Question

The sixth term of an A.P is equal to $2$, the value of the common difference of the A.P. which makes the product $a_1{a}_4{a}_5$ least is given by

• A. $x=\frac{8}{5}$
• B. $x=\frac{5}{4}$
• C. $x=\frac{2}{3}$
• D. none of these

Answer 1

The correct option is C

$x=\frac{2}{3}$

Explanation for the correct option:

Step 1: Find the required product of terms of A.P.

Let $a$be the first term and $d$ be the common difference of the AP.

Given 6th term$=2$

$$\begin{gathered} \Rightarrow a+5d=2 \\ \Rightarrow a=2-5d \end{gathered}$$

Let the product of $a_1{a}_4{a}_5$ is $P$

$$\begin{gathered} P=a(a+3d)(a+4d) \\ =(2-5d)(2-5d+3d)(2-5d+4d) \\ =(2-5d)(2-2d)(2-d) \\ =2(1-d)(2-d)(2-5d) \\ \therefore P=2(-5d^3+17d^2-16d+4) \end{gathered}$$

Step 2: Find the minimum value of the above product.

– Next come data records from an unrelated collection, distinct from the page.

-- ==== Sys2Proof/Machine/Bits.lean ====
section
/-!
DEFINITION. Bit fields, byte order, lane sets and small list helpers that every other file uses.
-/
namespace Sys2Proof.Machine

/-- Bits [lo + len − 1 : lo] of a number. -/
def bitField (x lo len : Nat) : Nat := x / 2 ^ lo % 2 ^ len

/-- Two's complement value of the low `w` bits. -/
def toSigned (x w : Nat) : Int :=
  let y := x % 2 ^ w
  if 2 * y < 2 ^ w then y else (y : Int) - 2 ^ w

/-- The low `w` bits of an integer (Trunc of R8). -/
def truncInt (x : Int) (w : Nat) : Nat := (x % (2 ^ w : Int)).toNat

/-- The bytes of a number, lowest first (R4). -/
def leBytes : Nat → Nat → List Byte
  | 0, _ => []
  | n + 1, x => BitVec.ofNat 8 x :: leBytes n (x / 256)

/-- The number that bytes hold, lowest first (R4). -/
def ofLe : List Byte → Nat
  | [] => 0
  | b :: t => b.toNat + 256 * ofLe t

/-- The 32 lanes of a group. -/
def allLanes : List Nat := List.range 32

/-- Lanes of a set, in increasing order (R9). -/
def lanesOf (m : LaneMask) : List Nat := allLanes.filter (fun l => m.getLsbD l)

/-- A single lane. -/
def laneBit (l : Nat) : LaneMask := (1 : LaneMask) <<< l

/-- The set of the lanes of a list. -/
def ofLanes (ls : List Nat) : LaneMask := ls.foldl (fun m l => m ||| laneBit l) 0

/-- Lanes that satisfy a predicate. -/
def lanesWhere (m : LaneMask) (p : Nat → Bool) : LaneMask := ofLanes ((lanesOf m).filter p)

/-- Population count of a lane set. -/
def countLanes (m : LaneMask) : Nat := (lanesOf m).length

/-- The lowest lane of a set; 0 for the empty set. -/
def lowestLane (m : LaneMask) : Nat := ((lanesOf m).head?).getD 0

/-- Bits of `new` in the lanes of `g`, of `old` elsewhere (R44). -/
def mergeLanes (g old new : LaneMask) : LaneMask := (old &&& ~~~g) ||| (new &&& g)

/-- Sets one field in turn for every element of a list. -/
def forAll {α σ : Type} (l : List α) (s : σ) (f : α → σ → σ) : σ := l.foldl (fun t a => f a t) s

/-- The first element with the least key. -/
def leastBy {α : Type} (key : α → Nat) : List α → Option α
  | [] => none
  | a :: t =>
    match leastBy key t with
    | none => some a
    | some b => if key b < key a then some b else some a

/-- Inserts in order, before the first element that it does not follow. -/
def insertBy {α : Type} (le : α → α → Bool) (a : α) : List α → List α
  | [] => [a]
  | b :: t => if le a b then a :: b :: t else b :: insertBy le a t

/-- Sorts a list; elements equal in the order keep their places. -/
def sortBy {α : Type} (le : α → α → Bool) : List α → List α
  | [] => []
  | a :: t => insertBy le a (sortBy le t)

/-- Address arithmetic on code addresses: PC + SExt(off) modulo 2^55 (R112). -/
def pcPlus (pc : CodeAddr) (off : Int) : CodeAddr := pc + BitVec.ofInt 55 off

/-- A PC from an offset field. -/
def pcOff {n : Nat} (pc : CodeAddr) (off : BitVec n) : CodeAddr := pcPlus pc off.toInt

end Sys2Proof.Machine
end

For minimum value of$P,P\text{'}\left(d\right)=0$

Differentiate $P$ w.r.t. $d$, we get

$P\text{'}\left(d\right)=2(-15d^2+34d-16)$

$$\begin{gathered} \therefore 2(-15d^2+34d-16)=0 \\ \Rightarrow (-15d^2+34d-16)=0 \\ \Rightarrow (3d-2)(5d-8)=0 \\ \Rightarrow d=\frac{2}{3}ord=\frac{8}{5} \end{gathered}$$

Again differentiate w.r.t. $d$, we get

$P\text{'}\text{'}\left(d\right)=2(-30d+34)$

Now at $d=\frac{2}{3}$

$P\text{'}\text{'}\left(d\right)=28$ [ positive ]

and at $d=\frac{8}{5}$

$P\text{'}\text{'}\left(d\right)=-28$ [ negative ]

We get minimum value when $P\text{'}\text{'}\left(d\right)>0$.

So $d=\frac{2}{3}$ gives the least value.

Hence, option $C$ is the correct answer.